My heart stutters as glowing spots start oozing up around the Amulet’s periphery like multi-hued lava, sixteen in all, alternating crimson, gold, teal and white. Then fumes start rising from the cardinal directions, in the same four colors.
Suddenly, they brighten and braid together, forging into an undulating laser that blasts into my chest.
I cry out as the ribbons of power shoot to every cell in my body, and irradiate every recess of my being.
The absolute pain of it, the sheer delight are transfiguring. Or they tear apart my wrapping, and reveal what has always been hidden inside. Deep, deep, deep inside.
For a moment of forever I’m dismantled, scattered, everywhere and nowhere. Becoming everything and nothing.
Nothing.
Then it all shatters and the return to the confines of my body and senses, is like before, a brutal blow. This time, I find myself staring into eyes as dark as the abyss.

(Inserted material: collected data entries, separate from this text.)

-- ==== Sys2Proof/Tests/Slice0.lean ====
section
/-! SUPPORT. Tests/Slice0.lean: our own tests: the well-formedness checks refuse what is ill formed, single steps give what the
spec's worked sequences say, and the hypotheses of every obligation are met by a concrete state. -/

namespace Sys2Proof.Tests

set_option Elab.async false

open Sys2Proof.Machine Sys2Proof.Safety

/-! ## Small states and readings of a result -/

/-- Station 20, the controller of the worked sequences, under tag 1. -/
def host : OrderHead := { source := 20, tag := 1 }

/-- The controller under another tag. -/
def hostTag (n : Nat) : OrderHead := { source := 20, tag := BitVec.ofNat 6 n }

/-- Station 150, beyond Port F. -/
def tool : OrderHead := { source := 150, tag := 3 }

/-- A SERVING gate at station 200 with both lines UP and both holds clear. -/
def gate : State := { State.reset with gate := .serving, holdDown := false, holdUp := false }

/-- A transmission under way; what stands on the line of it does not matter here. -/
def busyWith (x : TxItem) : Transmission := { item := x, frame := [], ends := 5000 }

/-- A gate-originated NOTE. -/
def ownNote : Telegram :=
  { dest := 20, source := 200, kind := .note, mark := false, reach := 15, tag := 0, payload := [] }

/-- A transmitter busy with a NOTE of the gate. -/
def busy : Transmission := busyWith (.own { telegram := ownNote, restartAnswer := false })

/-- Both transmitters busy. -/
def busyGate : State :=
  { gate with portC := { gate.portC with sending := some busy }, portF := { gate.portF with sending := some busy } }

/-- The state after a command. -/
def after (c : Instr) (s : State) : State :=
  match exec c s with
  | .next t => t
  | _ => s

/-- The payload of the telegram that a port's transmitter took. -/
def sent (p : Port) (s : State) : List Byte :=
  match (s.port p).sending with
  | some { item := .own x, .. } => x.telegram.payload
  | _ => []

/-- The answer that leaves Port C at once. -/
def answer (c : Instr) (s : State) : List Byte := sent .c (after c s)

/-- A port about to receive the last bytes of a telegram: its first byte is in the assembly. -/
def hearing (p : Port) (t : Telegram) (s : State) : State :=
  s.onPort p fun q => { q with assembly := some (Assembly.empty.push t.dest) }

/-- The command at which that telegram ends. -/
def ending (p : Port) (t : Telegram) : Instr := .frameEnd Since.now p (t.frame.drop 1)

/-- The state after a telegram has arrived at a port. -/
def arrives (p : Port) (t : Telegram) (s : State) : State := after (ending p t) (hearing p t s)

/-- A bank whose entry at one index is given. -/
def withRule (i : RuleIndex) (e : RuleEntry) (s : State) : State :=
  { s with bankA := s.bankA.set i (Checked.fresh e) }

/-- Entry 1 of section 2.5. -/
def rule1 : RuleEntry :=
  { inUse := true, downward := true, upward := false, sourceLow := 10, sourceHigh := 19, destLow := 100, destHigh := 149,
    kinds := 1, action := .track, group := some 3, profile := some 4, overRate := .drop, capture := true, timeoutClass := 1,
    allowance := 1, notice := true }

/-- Entry 2 of section 2.5. -/
def rule2 : RuleEntry :=
  { rule1 with downward := false, upward := true, sourceLow := 100, sourceHigh := 149, destLow := 10, destHigh := 19,
               kinds := 2, profile := none, timeoutClass := 0, allowance := 0, notice := false }

/-- Entry 3 of section 2.5. -/
def rule3 : RuleEntry :=
  { rule1 with upward := true, sourceLow := 1, sourceHigh := 239, destLow := 1, destHigh := 255, kinds := 4, action := .pass,
               group := some 4, profile := some 5, overRate := .mark, capture := false, timeoutClass := 0, allowance := 0,
               notice := false }

/-- A defined profile. -/
def profile (mode : CostMode) (capacity credits : Byte) : Profile :=
  { capacity := capacity, amount := 2, period := 20, mode := mode, credits := credits, nextExpiry := some 80000 }

/-- The gate of section 2.5, its transmitters busy. -/
def gate25 : State :=
  let s := withRule 1 rule1 (withRule 2 rule2 (withRule 3 rule3 busyGate))
  { s with
    profiles := (s.profiles.set 4 (profile .perTelegram 2 1)).set 5 (profile .perSize 4 1) }

/-- T1 of section 2.5. -/
def t1 : Telegram :=
  { dest := 120, source := 12, kind := .poll, mark := false, reach := 3, tag := 7, payload := List.replicate 10 0xAA }

/-- T5 of section 2.5. -/
def t5 : Telegram :=
  { dest := 12, source := 120, kind := .reply, mark := false, reach := 2, tag := 7, payload := [1, 2, 3, 4] }

/-- T7 of section 2.5. -/
def t7 : Telegram :=
  { dest := 12, source := 77, kind := .note, mark := false, reach := 4, tag := 0, payload := List.replicate 40 0 }

/-- The exchange that T1 opens. -/
def exchange1 : PetEntry :=
  { key := { requester := 12, responder := 120, tag := 7 }, port := .c, rule := 1, group := some 3, timeoutClass := 1,
    deadline := 800000, used := 0, allowance := 1, notice := true, number := 0, slot := 0 }
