/-! ### Errors, results and whole-machine rules -/

/-- R236, R237: every command commits; an error writes ERR, VALID = 0, BUSY = 0 and DONE = 1 and no other
register. -/
def Obligations.EveryCommandCommitsAndErrorsArePrecise : Prop :=
  ∀ (op : Instr) (s : State), ∃ t, exec op s = .next t ∧ t.phase = .idle ∧ t.done = true ∧
    (t.err ≠ .ok →
      t = { s with phase := .idle, done := true, valid := false, err := t.err })

/-- R231 to R235: exactly when each completion code is reported. -/
def Obligations.EachErrorIsReportedExactlyWhenItApplies : Prop :=
  ∀ (op : Instr) (s t : State), exec op s = .next t →
    (t.err = .illegalCommand ↔ ∃ w, op = .illegal w) ∧
    (t.err = .invalidParameters ↔ ¬ LengthTooBig op s ∧ BadParameter op s) ∧
    (t.err = .invalidEncoding ↔
      op = .b32Dec ∧ ¬ LengthTooBig op s ∧
        ∃ chars, StrippedText (s.text.toList.take s.tlen.toNat) chars ∧ (BadCharacter chars ∨ BadLength chars)) ∧
    (t.err = .capacityExceeded ↔
      LengthTooBig op s ∨
        (op = .b32Dec ∧ ∃ chars, StrippedText (s.text.toList.take s.tlen.toNat) chars ∧ ¬ BadCharacter chars ∧
          ¬ BadLength chars ∧ 64 < 5 * chars.length / 8))

/-- R48: a register not in a command's result column keeps its value. -/
def Obligations.CommandsWriteOnlyTheirResultColumn : Prop :=
  ∀ (op : Instr) (s : State), ∃ t, exec op s = .next t ∧ OnlyResults op s t

/-- R157: the results, the code and VALID depend on the operand column alone. -/
def Obligations.ResultsDependOnlyOnTheOperands : Prop :=
  ∀ (op : Instr) (s s' : State), SameOperands op s s' →
    ∃ t t', exec op s = .next t ∧ exec op s' = .next t' ∧ t.err = t'.err ∧ t.valid = t'.valid ∧
      (t.err = .ok → SameResults op t t')

/-- R29: VALID is 1 after a commit exactly when it is a VERIFY commit with ERR = OK whose candidate
matched, and a command's start clears it. -/
def Obligations.ValidIsSetByAMatchedVerifyOnly : Prop :=
  (∀ (op : Instr) (s t : State), exec op s = .next t →
    (t.valid = true ↔ op = .verify ∧ t.err = .ok ∧ s.Matches)) ∧
  ∀ (s : State) (w : Word), s.busy = false → (busWrite 0x00C 0b1111 w s).valid = false

/-- Every step that sets VALID is the commit of a VERIFY. That events come from the inbox is the model's
choice (log 1). -/
def Obligations.OnlyACommitOfVerifySetsValid : Prop :=
  ∀ s t : State, step s = .next t → s.valid = false → t.valid = true → s.Commits .verify

/-- 90 C7, R41: KEY changes only by a commit of B32_DEC, by a write of a KEY word at IDLE, or by a reset. That
events come from the inbox is the model's choice (log 1). -/
def Obligations.KeyChangesOnlyByDecodeHostOrReset : Prop :=
  ∀ s t : State, step s = .next t → t.key ≠ s.key →
    s.Commits .b32Dec ∨ s.ResetsNext ∨
      (s.phase = .idle ∧ ∃ addr v rest, s.inbox = .access (writeAccess addr v) :: rest ∧
        0x100 ≤ addr.toNat ∧ addr.toNat ≤ 0x13C)

/-- R44: only HMAC, HOTP and TOTP write DIGEST; otherwise only a reset changes it. That events come from the
inbox is the model's choice (log 1). -/
def Obligations.DigestIsWrittenByHmacHotpAndTotpOnly : Prop :=
  ∀ s t : State, step s = .next t → t.digest ≠ s.digest →
    s.Commits .hmac ∨ s.Commits .hotp ∨ s.Commits .totp ∨ s.ResetsNext

/-- R247: COUNTER does not advance by itself: it changes only at a commit of TSTEP, TOTP or VERIFY, by a
write of CNT_LO or CNT_HI at IDLE, or by a reset. That events come from the inbox is the model's choice
(log 1). -/
def Obligations.CounterDoesNotAdvanceByItself : Prop :=
  ∀ s t : State, step s = .next t → t.counter ≠ s.counter →
    s.Commits .tstep ∨ s.Commits .totp ∨ s.Commits .verify ∨ s.ResetsNext ∨
      (s.phase = .idle ∧ ∃ v rest, s.inbox = .access (writeAccess 0x020 v) :: rest ∨
        s.inbox = .access (writeAccess 0x024 v) :: rest)

/-- R247: TIME is changed by the host alone, by a write of TIME_LO or TIME_HI at IDLE, or by a reset. That
events come from the inbox is the model's choice (log 1). -/
def Obligations.TimeIsWrittenByTheHostAlone : Prop :=
  ∀ s t : State, step s = .next t → t.time ≠ s.time →
    s.ResetsNext ∨
      (s.phase = .idle ∧ ∃ v rest, s.inbox = .access (writeAccess 0x018 v) :: rest ∨
        s.inbox = .access (writeAccess 0x01C v) :: rest)

/-- R72, R79: whatever the host does between the start and the commit, short of a reset, the commit has the
results of the operands at the start; the host's accesses are felt only in IE, COVR, WIGN and the
response. The inbox and the response field are the model's choice (logs 1 and 4). -/
def Obligations.CommandSeesTheOperandsOfItsStart : Prop :=
  ∀ (s : State) (op : Instr) (accesses : List BusAccess) (last rest : List Event),
    s.phase = .busy op → s.rstLow = false → (∀ a ∈ accesses, softResets a = false) →
    s.inbox = accesses.map .access ++ last → (last = [] ∧ rest = [] ∨ last = .engineTurn :: rest) →
    ∃ (u t : State) (ie covr wign : Bool) (response : Option Response),
      exec op s = .next u ∧ Sys2Proof.core.run (accesses.length + 1) s = .next t ∧
        t = { u with
              ie := ie, covr := covr, wign := wign, response := response, inbox := rest }

/-- R98: `ldkey` loads the key and its length and leaves the other bytes of KEY. The inbox is the model's
choice (log 1). -/
def Obligations.LdkeyLoadsTheKey : Prop :=
  ∀ (s : State) (bytes : List Byte) (rest : List Event),
    bytes.length ≤ 64 → s.busy = false → s.rstLow = false → s.inbox = ldkey bytes ++ rest →
    ∃ t, Sys2Proof.core.run (ldkey bytes).length s = .next t ∧ t.inbox = rest ∧
      t.key.toList.take t.klen.toNat = bytes ∧
      t.klen.toNat = bytes.length ∧
      ∀ i : Fin 64, 4 * ((bytes.length + 3) / 4) ≤ i.val → t.key[i] = s.key[i]

/-- R65, R98: `ldtime` and `ldcnt` load both words of a 64-bit register and leave every other register. The
inbox and the response field are the model's choice (logs 1 and 4). -/
def Obligations.LdtimeAndLdcntLoadBothWords : Prop :=
  ∀ (s : State) (d : DWord) (rest : List Event), s.busy = false → s.rstLow = false →
    (s.inbox = ldtime d ++ rest →
      Sys2Proof.core.run 2 s =
        .next { s with time := d, inbox := rest, response := some ⟨false, none⟩ }) ∧
    (s.inbox = ldcnt d ++ rest →
      Sys2Proof.core.run 2 s =
        .next { s with counter := d, inbox := rest, response := some ⟨false, none⟩ })

/-- The invariant holds right after reset. -/
def Obligations.ResetStateIsConsistent : Prop := State.reset.Consistent

/-- Every step keeps the invariant. -/
def Obligations.EveryStepKeepsTheStateConsistent : Prop :=
  ∀ s t : State, s.Consistent → step s = .next t → t.Consistent
end

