theorem capacityExceeded_iff :
    e = .capacityExceeded ↔
      LengthTooBig op s ∨
        (op = .b32Dec ∧ ¬ BadCharacter chars ∧ ¬ BadLength chars ∧ 64 < 5 * chars.length / 8) := by
  cases h with
  | illegal hop => subst hop; exact iff_of_false nofun (not_or.mpr ⟨id, nofun⟩)
  | lengthTooBig hl => exact iff_of_true rfl (.inl hl)
  | badParameter hl hp =>
    exact iff_of_false nofun (not_or.mpr ⟨hl, fun ⟨hop, _⟩ => by subst hop; exact hp⟩)
  | badText _ hl ht => exact iff_of_false nofun (not_or.mpr ⟨hl, fun ⟨_, hc, hb, _⟩ => ht.elim hc hb⟩)
  | tooMuch hop _ hc hb hm => exact iff_of_true rfl (.inr ⟨hop, hc, hb, hm⟩)
  | ok _ hl _ hd =>
    refine iff_of_false nofun (not_or.mpr ⟨hl, fun ⟨hop, _, _, hm⟩ => ?_⟩)
    obtain ⟨-, -, hfits⟩ := hd hop
    exact Nat.not_lt.mpr hfits hm

end Reports

/-- The stripped text is unique, so what holds of one is said of all. -/
theorem exists_strippedText_iff {text chars : List Byte} (h : StrippedText text chars) (p : List Byte → Prop) :
    (∃ cs, StrippedText text cs ∧ p cs) ↔ p chars := by
  constructor
  · rintro ⟨cs, hcs, hp⟩
    rwa [← stripPadding_eq h, stripPadding_eq hcs]
  · exact fun hp => ⟨chars, h, hp⟩

/-! ### The next event -/

theorem engineMove_idle {s : State} (hp : s.phase = .idle) : engineMove s = .next s := by
  simp only [engineMove, hp]

/-- A write at one of two offsets, such as those of the two words of a 64-bit register. -/
theorem exists_write_at {s : State} {addr lo hi : BitVec 12} {v : Word} {rest : List Event}
    (hin : s.inbox = .access (writeAccess addr v) :: rest) (h : addr = lo ∨ addr = hi) :
    ∃ v rest, s.inbox = .access (writeAccess lo v) :: rest ∨ s.inbox = .access (writeAccess hi v) :: rest := by
  obtain rfl | rfl := h
  · exact ⟨v, rest, .inl hin⟩
  · exact ⟨v, rest, .inr hin⟩

/-! ### The statements of the family -/

/-- Settles O46: a failed commit writes STATUS alone, and a completed one has ERR = OK. -/
theorem everyCommandCommitsAndErrorsArePrecise : Obligations.EveryCommandCommitsAndErrorsArePrecise := by
  intro op s
  cases exec_cases op s with
  | failed e _ h => exact ⟨_, h, rfl, rfl, fun _ => rfl⟩
  | completed v r h => exact ⟨_, h, rfl, rfl, fun herr => absurd rfl herr⟩

/-- Settles O47: the checks in the order of R235, on the one stripped text. -/
theorem eachErrorIsReportedExactlyWhenItApplies : Obligations.EachErrorIsReportedExactlyWhenItApplies := by
  intro op s t h
  have hs := stripPadding_stripped s.textBytes
  obtain ⟨u, hu, hr⟩ := exec_reports (op := op) hs
  cases hu.symm.trans h
  refine ⟨hr.illegalCommand_iff, hr.invalidParameters_iff, hr.invalidEncoding_iff.trans ?_,
    hr.capacityExceeded_iff.trans ?_⟩
  · exact and_congr_right' (and_congr_right' (exists_strippedText_iff hs
      fun chars => BadCharacter chars ∨ BadLength chars).symm)
  · exact or_congr_right (and_congr_right' (exists_strippedText_iff hs
      fun chars => ¬ BadCharacter chars ∧ ¬ BadLength chars ∧ 64 < 5 * chars.length / 8).symm)

/-- Settles O25: a commit sets DONE and leaves IE, and irq is IE and DONE. -/
theorem interruptIsEnableAndDone : Obligations.InterruptIsEnableAndDone := by
  refine ⟨fun op s => ?_, fun s v hie hreset hdone => ?_, fun s => irq_eq_true_iff⟩
  · obtain ⟨t, ht, hres⟩ := exec_onlyResults op s
    exact ⟨t, ht, hres.done, by simp [irq_eq_true_iff, hres.ie, hres.done]⟩
  · rw [busWrite_ctrl v s hreset, respond_irq, irq_eq_true_iff]
    exact ⟨hie, hdone⟩

/-- Settles O26: each event clears IE or DONE, and irq is IE and DONE. -/
theorem interruptIsClearedByEachListedEvent : Obligations.InterruptIsClearedByEachListedEvent := by
  refine fun s => ⟨fun v hv => ?_, fun w hb => ?_, fun v hie => ?_, fun v hv => busWrite_ctrl_reset_irq s hv,
    fun cut => (assertReset_atReset cut s).irq, fun _ _ => rfl⟩
  · obtain ⟨t, ht, -, hirq⟩ := statusWriteClearsByBit s v
    rw [ht, respond_irq, hirq hv]
  · rw [busWrite_cmd_idle w hb]
    exact irq_eq_false_of_done rfl
  · cases hreset : v.getLsbD 1 with
    | false => rw [busWrite_ctrl v s hreset]; exact irq_eq_false_of_ie hie
    | true => exact busWrite_ctrl_reset_irq s hreset

/-- Settles O54: COUNTER changes at a commit that writes it, at the store of one of its words, or at a reset. -/
theorem counterDoesNotAdvanceByItself : Obligations.CounterDoesNotAdvanceByItself := by
  intro s t h hne
  cases step_effect h with
  | @commits op _ he hc =>
    by_cases h1 : op = .tstep
    · exact .inl (h1 ▸ hc)
    by_cases h2 : op = .totp
    · exact .inr (.inl (h2 ▸ hc))
    by_cases h3 : op = .verify
    · exact .inr (.inr (.inl (h3 ▸ hc)))
    · exact absurd ((onlyResults_of_exec he).counter h1 h2 h3) hne
  | resets _ hr => exact .inr (.inr (.inr (.inl hr)))
  | stores hu hi _ hp _ _ hcounter =>
    rw [hu] at hne
    have hoffset := (hcounter hne).imp regAt_cntLo regAt_cntHi
    exact .inr (.inr (.inr (.inr ⟨hp, exists_write_at hi hoffset⟩)))
  | starts hu | clears hu | flags hu | keeps hu => exact absurd (congrArg State.counter hu :) hne

/-- Settles O55: no command writes TIME, so it changes at the store of one of its words or at a reset. -/
theorem timeIsWrittenByTheHostAlone : Obligations.TimeIsWrittenByTheHostAlone := by
  intro s t h hne
  cases step_effect h with
  | commits he => exact absurd (onlyResults_of_exec he).time hne
  | resets _ hr => exact .inl hr
  | stores hu hi _ hp _ _ _ htime =>
    rw [hu] at hne
    exact .inr ⟨hp, exists_write_at hi ((htime hne).imp regAt_timeLo regAt_timeHi)⟩
  | starts hu | clears hu | flags hu | keeps hu => exact absurd (congrArg State.time hu :) hne

/-- Settles O5: the engine's turn commits the running command, and an IDLE engine has none. -/
theorem stepOfTheEngineRunsTheCommand : Obligations.StepOfTheEngineRunsTheCommand := fun _ _ =>
  ⟨fun _ hp hi => step_commit hp (.inr hi), fun _ hp hi => (step_nil hi).trans (engineMove_busy hp),
    fun hp hi => (step_cons hi).trans (engineMove_idle hp), fun hp hi => (step_nil hi).trans (engineMove_idle hp)⟩

/-- Settles O8: the write starts the decoded command, which clears DONE. -/
theorem cmdWriteStartsTheDecodedCommand : Obligations.CmdWriteStartsTheDecodedCommand := fun _ w hb =>
  ⟨_, busWrite_cmd_idle w hb, irq_eq_false_of_done rfl, rfl, rfl⟩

But they’re no longer mine or the void’s. They’re Astaroth’s. And they look as shocked as I feel.
Blinking, I look around and find his same expression covering every face in the Hall.
All but Godric’s.
I suddenly yelp as something icy burns me. The Amulet!
It feels as if it’s trying to corrode itself into my chest wall.
Astaroth rushes to take it off, and I gape at it.
It looks as if it has charred—and frozen.
Silence reigns for endless moments, as if no one is breathing. As if all hearts have stopped.
Still staring at me like he would at the end of everything, Astaroth finally rasps, “You’re a Null.”